[Opening Given information section]

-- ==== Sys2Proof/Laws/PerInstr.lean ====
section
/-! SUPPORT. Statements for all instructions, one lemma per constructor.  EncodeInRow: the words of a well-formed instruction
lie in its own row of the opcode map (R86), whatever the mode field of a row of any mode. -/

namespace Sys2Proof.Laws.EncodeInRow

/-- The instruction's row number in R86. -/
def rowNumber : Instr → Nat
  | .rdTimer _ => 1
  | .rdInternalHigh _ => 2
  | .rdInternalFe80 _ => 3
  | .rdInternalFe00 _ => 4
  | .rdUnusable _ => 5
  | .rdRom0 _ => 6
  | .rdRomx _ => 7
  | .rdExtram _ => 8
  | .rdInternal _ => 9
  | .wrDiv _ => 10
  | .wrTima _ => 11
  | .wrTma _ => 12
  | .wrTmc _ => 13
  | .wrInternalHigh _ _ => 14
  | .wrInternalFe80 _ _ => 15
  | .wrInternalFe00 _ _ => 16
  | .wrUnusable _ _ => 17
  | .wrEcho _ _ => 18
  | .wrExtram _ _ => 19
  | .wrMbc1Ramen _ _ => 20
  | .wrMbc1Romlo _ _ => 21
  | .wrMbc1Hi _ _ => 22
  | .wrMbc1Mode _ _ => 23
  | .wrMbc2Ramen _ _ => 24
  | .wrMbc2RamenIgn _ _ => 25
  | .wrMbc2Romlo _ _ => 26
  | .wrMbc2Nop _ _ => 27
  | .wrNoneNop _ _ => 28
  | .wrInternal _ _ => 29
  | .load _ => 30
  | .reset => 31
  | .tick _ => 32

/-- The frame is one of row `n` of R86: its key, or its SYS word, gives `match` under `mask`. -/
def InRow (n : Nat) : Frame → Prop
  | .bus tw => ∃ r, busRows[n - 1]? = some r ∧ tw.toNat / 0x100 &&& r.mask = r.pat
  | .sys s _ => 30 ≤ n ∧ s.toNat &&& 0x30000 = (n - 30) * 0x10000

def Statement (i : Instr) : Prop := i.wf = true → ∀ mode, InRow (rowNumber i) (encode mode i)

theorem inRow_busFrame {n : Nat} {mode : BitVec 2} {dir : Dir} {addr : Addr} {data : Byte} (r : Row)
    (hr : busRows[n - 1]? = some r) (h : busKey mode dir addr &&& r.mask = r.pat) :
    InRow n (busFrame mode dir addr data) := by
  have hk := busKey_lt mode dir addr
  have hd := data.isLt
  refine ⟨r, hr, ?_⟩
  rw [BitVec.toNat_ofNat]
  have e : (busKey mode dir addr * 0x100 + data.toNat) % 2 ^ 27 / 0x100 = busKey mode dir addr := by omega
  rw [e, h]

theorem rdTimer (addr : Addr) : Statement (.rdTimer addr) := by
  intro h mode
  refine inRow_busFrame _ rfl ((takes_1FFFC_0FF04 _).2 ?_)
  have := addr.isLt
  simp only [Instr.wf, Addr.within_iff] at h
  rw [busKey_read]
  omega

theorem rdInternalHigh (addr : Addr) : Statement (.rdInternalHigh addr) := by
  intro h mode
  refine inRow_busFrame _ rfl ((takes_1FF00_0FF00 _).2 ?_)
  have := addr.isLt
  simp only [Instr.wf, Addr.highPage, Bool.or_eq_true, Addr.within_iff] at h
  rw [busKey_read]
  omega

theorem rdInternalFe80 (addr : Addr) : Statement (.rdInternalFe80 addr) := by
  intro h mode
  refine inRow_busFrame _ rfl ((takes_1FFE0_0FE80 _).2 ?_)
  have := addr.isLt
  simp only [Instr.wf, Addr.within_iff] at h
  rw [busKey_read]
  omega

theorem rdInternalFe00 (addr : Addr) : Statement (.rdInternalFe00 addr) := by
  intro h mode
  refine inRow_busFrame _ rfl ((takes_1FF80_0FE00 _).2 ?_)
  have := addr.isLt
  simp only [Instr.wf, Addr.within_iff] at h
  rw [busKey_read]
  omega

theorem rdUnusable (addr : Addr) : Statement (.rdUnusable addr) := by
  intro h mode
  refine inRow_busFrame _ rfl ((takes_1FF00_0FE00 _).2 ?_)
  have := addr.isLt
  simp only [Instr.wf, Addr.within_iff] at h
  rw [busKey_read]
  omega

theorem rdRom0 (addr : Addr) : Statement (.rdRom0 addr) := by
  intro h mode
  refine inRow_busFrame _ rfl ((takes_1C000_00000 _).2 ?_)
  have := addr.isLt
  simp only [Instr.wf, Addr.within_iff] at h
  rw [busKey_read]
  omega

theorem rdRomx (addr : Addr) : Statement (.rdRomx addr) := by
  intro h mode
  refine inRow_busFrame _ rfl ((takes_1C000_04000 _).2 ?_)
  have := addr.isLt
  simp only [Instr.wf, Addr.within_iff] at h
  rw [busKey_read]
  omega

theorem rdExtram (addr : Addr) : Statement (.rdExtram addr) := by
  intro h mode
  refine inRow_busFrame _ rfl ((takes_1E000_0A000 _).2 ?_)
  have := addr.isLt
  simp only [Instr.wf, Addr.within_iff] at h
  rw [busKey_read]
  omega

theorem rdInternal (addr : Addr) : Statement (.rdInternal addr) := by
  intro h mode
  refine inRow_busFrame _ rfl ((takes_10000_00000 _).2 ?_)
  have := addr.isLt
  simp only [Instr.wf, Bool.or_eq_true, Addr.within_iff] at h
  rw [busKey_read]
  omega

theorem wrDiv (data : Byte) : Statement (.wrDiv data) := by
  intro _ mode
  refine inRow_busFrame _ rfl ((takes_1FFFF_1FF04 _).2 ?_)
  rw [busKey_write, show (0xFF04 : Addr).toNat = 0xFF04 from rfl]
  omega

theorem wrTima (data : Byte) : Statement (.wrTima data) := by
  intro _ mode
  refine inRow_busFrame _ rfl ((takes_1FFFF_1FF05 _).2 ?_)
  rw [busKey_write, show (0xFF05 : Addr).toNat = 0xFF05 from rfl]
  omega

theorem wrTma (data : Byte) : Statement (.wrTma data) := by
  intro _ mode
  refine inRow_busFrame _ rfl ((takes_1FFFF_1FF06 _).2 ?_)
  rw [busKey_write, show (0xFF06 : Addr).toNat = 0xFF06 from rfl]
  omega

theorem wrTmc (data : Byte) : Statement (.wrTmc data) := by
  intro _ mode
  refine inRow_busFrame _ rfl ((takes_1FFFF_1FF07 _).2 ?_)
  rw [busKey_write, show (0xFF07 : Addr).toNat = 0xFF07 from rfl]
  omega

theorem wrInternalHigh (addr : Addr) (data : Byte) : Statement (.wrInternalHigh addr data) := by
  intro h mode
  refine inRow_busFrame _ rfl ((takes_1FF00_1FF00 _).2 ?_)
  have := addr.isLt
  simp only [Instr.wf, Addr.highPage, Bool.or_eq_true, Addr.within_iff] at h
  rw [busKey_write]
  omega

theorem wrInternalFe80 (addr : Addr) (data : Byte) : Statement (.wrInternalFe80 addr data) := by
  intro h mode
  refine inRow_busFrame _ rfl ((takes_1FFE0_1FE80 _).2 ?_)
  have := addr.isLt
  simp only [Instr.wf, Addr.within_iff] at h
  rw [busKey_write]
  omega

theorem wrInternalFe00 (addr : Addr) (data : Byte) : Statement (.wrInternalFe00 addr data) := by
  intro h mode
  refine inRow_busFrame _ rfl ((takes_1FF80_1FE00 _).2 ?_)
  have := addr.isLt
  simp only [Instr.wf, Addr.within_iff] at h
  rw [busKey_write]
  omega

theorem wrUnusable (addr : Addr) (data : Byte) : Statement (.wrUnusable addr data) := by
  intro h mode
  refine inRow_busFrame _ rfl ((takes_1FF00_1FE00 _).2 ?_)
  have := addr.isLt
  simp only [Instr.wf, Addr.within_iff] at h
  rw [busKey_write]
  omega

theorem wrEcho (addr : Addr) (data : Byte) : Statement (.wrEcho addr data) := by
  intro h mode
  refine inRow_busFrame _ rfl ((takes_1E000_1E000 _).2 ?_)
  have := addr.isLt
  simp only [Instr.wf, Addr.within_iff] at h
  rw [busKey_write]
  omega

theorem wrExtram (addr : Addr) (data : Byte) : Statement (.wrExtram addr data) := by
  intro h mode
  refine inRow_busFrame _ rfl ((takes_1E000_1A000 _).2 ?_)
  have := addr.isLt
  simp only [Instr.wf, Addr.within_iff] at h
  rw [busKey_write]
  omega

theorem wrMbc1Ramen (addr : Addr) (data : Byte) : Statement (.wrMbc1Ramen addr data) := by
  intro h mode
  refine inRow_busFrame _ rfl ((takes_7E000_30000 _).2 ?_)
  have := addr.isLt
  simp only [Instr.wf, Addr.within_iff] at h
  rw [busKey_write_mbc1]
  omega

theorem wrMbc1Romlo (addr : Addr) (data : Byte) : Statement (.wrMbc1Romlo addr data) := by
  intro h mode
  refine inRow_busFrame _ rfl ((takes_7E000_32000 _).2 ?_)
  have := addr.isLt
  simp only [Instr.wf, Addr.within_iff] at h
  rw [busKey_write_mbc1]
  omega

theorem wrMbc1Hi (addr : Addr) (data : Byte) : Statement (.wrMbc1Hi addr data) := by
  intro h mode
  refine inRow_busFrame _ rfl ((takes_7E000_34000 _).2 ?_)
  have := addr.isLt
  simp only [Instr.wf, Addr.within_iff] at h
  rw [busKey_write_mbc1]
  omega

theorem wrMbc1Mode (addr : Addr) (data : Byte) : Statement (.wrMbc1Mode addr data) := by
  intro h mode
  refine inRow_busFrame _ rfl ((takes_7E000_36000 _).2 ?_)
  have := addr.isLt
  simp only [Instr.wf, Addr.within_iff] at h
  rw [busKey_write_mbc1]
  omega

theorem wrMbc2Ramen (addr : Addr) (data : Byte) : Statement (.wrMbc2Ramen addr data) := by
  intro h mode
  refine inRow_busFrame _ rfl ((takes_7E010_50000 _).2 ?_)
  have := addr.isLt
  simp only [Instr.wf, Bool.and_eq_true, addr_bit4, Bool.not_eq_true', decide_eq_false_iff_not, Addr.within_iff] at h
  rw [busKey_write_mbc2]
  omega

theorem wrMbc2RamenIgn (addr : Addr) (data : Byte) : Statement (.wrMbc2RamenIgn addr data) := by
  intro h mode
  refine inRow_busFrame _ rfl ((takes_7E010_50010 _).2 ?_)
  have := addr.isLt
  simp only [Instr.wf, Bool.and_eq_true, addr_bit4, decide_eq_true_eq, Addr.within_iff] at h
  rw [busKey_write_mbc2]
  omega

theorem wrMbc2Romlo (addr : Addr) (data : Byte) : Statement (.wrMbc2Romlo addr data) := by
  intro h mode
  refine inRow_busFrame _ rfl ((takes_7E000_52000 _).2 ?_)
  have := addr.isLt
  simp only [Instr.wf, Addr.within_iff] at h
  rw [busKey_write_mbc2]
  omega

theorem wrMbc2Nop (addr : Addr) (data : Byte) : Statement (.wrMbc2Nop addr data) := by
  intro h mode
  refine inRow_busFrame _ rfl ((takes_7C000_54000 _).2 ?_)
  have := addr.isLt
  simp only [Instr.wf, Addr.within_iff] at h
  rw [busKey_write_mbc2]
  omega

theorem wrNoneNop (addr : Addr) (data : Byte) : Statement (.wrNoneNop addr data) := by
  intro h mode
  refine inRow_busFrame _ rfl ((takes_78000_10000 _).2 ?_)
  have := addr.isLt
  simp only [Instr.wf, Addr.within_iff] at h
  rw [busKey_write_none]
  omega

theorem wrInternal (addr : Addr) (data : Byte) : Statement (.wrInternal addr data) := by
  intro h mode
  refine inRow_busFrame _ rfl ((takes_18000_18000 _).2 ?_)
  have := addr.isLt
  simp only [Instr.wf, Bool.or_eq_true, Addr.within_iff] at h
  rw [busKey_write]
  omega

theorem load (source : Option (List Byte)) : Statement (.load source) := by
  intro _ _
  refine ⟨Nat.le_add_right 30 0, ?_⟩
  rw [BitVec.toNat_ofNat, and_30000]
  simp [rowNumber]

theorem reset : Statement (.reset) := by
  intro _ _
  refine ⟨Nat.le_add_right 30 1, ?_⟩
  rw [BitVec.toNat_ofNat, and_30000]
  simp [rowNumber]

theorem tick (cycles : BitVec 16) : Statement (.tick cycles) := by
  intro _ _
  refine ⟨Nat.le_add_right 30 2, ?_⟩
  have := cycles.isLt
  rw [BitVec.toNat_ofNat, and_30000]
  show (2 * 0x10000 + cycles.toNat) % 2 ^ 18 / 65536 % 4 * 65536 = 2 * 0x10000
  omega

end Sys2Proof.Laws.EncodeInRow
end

[Closing Given information section]
[Opening Given information section]

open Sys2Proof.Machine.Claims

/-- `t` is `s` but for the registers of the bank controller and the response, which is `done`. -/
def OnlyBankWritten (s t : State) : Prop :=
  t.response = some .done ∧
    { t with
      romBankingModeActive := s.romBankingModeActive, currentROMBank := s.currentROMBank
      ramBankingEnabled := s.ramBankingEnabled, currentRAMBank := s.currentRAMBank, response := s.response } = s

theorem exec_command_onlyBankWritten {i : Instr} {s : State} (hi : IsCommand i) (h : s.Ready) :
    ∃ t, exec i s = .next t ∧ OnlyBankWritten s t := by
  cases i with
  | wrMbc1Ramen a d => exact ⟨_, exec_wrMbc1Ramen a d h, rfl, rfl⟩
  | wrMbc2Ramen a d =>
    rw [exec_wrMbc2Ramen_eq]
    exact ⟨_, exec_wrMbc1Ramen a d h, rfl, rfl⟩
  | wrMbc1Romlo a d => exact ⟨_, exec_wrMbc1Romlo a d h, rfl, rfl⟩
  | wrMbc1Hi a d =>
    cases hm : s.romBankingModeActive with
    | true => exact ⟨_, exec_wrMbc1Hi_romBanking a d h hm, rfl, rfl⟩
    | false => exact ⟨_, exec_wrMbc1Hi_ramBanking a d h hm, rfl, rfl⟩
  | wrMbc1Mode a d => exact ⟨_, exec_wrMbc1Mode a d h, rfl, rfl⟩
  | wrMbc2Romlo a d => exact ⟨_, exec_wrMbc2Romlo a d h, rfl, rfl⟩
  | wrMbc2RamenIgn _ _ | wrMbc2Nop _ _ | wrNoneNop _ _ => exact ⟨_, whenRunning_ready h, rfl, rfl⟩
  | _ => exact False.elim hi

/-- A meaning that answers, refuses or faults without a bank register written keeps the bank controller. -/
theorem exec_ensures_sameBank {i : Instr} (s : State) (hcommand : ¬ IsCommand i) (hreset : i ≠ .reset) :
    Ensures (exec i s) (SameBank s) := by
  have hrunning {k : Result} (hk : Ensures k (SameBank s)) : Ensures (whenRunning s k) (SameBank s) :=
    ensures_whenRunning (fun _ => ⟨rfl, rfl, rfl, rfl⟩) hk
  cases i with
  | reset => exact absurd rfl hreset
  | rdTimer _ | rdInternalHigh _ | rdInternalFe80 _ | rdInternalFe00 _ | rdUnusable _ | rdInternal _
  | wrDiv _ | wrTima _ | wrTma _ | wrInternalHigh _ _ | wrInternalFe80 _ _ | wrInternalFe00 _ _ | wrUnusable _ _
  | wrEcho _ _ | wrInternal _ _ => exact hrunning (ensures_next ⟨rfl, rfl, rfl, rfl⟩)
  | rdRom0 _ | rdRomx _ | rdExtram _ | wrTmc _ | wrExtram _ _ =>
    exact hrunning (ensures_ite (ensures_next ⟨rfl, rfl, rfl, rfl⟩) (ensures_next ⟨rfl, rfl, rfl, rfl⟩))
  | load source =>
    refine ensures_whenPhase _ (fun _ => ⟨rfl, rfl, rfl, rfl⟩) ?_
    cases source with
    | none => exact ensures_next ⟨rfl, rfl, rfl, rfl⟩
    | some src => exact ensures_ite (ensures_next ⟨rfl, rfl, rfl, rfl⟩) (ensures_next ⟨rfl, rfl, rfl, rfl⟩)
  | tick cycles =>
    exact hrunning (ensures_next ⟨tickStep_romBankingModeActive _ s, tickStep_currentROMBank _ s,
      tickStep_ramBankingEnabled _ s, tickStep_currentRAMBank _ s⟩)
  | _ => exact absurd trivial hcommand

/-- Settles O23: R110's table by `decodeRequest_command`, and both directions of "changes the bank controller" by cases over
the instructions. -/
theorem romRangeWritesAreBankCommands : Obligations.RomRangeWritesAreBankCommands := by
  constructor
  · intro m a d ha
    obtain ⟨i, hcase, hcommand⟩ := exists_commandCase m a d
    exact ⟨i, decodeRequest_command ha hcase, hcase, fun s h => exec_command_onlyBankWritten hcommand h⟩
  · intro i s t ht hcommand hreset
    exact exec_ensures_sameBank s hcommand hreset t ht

[Closing Given information section]
[Opening Given information section]

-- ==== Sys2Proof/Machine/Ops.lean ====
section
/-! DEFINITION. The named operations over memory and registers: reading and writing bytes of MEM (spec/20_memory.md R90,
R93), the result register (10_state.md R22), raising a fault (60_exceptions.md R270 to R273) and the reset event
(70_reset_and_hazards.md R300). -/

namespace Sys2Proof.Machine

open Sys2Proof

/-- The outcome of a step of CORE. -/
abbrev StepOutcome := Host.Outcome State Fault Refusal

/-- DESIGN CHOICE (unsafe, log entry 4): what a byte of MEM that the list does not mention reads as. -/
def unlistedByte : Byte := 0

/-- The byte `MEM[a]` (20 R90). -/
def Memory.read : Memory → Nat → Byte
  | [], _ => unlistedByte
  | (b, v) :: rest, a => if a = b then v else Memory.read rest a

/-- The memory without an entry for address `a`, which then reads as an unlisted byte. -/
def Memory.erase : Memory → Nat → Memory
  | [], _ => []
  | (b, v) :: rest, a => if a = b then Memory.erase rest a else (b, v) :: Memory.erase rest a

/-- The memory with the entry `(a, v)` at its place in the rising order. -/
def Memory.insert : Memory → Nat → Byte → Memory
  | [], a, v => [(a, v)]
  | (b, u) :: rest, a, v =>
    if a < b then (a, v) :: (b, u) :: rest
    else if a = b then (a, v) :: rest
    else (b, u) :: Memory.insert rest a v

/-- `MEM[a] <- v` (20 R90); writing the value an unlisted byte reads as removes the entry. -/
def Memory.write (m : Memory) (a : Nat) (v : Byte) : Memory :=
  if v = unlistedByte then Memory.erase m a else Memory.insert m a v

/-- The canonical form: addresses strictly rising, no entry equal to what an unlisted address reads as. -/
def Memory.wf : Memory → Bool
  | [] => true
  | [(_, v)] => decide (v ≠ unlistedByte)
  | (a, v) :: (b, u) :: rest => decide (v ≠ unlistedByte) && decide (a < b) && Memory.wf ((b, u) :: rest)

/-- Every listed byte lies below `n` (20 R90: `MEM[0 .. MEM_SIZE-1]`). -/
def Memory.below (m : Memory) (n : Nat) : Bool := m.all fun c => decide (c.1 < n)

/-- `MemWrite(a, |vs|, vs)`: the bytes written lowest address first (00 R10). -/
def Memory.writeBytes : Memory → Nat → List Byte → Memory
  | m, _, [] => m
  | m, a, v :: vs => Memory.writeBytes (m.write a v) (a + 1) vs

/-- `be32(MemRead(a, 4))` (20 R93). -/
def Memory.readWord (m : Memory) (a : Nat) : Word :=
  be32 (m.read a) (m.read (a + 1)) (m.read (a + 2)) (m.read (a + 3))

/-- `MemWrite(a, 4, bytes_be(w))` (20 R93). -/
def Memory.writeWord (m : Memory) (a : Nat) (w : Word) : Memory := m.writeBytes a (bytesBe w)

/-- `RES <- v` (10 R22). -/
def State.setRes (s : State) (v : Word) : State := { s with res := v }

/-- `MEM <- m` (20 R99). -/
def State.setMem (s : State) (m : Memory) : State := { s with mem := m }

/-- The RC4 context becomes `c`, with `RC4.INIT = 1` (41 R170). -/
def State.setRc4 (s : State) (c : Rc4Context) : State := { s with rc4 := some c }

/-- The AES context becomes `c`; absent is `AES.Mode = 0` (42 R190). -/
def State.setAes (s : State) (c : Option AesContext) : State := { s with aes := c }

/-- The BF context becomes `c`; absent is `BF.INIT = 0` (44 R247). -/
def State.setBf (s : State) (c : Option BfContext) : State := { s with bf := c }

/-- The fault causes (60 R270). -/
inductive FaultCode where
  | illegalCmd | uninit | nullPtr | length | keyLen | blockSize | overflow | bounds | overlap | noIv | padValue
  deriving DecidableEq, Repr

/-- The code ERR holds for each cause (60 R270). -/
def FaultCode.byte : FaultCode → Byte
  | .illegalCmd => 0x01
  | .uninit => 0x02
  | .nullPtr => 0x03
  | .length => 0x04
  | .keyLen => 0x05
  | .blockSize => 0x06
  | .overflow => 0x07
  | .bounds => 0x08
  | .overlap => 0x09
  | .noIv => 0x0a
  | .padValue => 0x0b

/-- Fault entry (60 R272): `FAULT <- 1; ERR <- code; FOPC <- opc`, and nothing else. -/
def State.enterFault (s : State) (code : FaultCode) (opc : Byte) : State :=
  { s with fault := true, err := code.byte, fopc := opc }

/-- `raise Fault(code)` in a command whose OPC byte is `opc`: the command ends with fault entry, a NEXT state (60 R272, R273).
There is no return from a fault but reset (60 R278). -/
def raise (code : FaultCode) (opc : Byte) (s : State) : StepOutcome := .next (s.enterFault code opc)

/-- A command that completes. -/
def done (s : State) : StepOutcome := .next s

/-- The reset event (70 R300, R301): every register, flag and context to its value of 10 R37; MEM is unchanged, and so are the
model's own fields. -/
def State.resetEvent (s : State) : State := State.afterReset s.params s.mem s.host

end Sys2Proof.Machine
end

[Closing Given information section]

§ Problem details: Copy all lines of the records in which the string "wrTmc" can be found.

§ The completed task:
  | .wrTmc _ => 13
theorem wrTmc (data : Byte) : Statement (.wrTmc data) := by
  | rdRom0 _ | rdRomx _ | rdExtram _ | wrTmc _ | wrExtram _ _ =>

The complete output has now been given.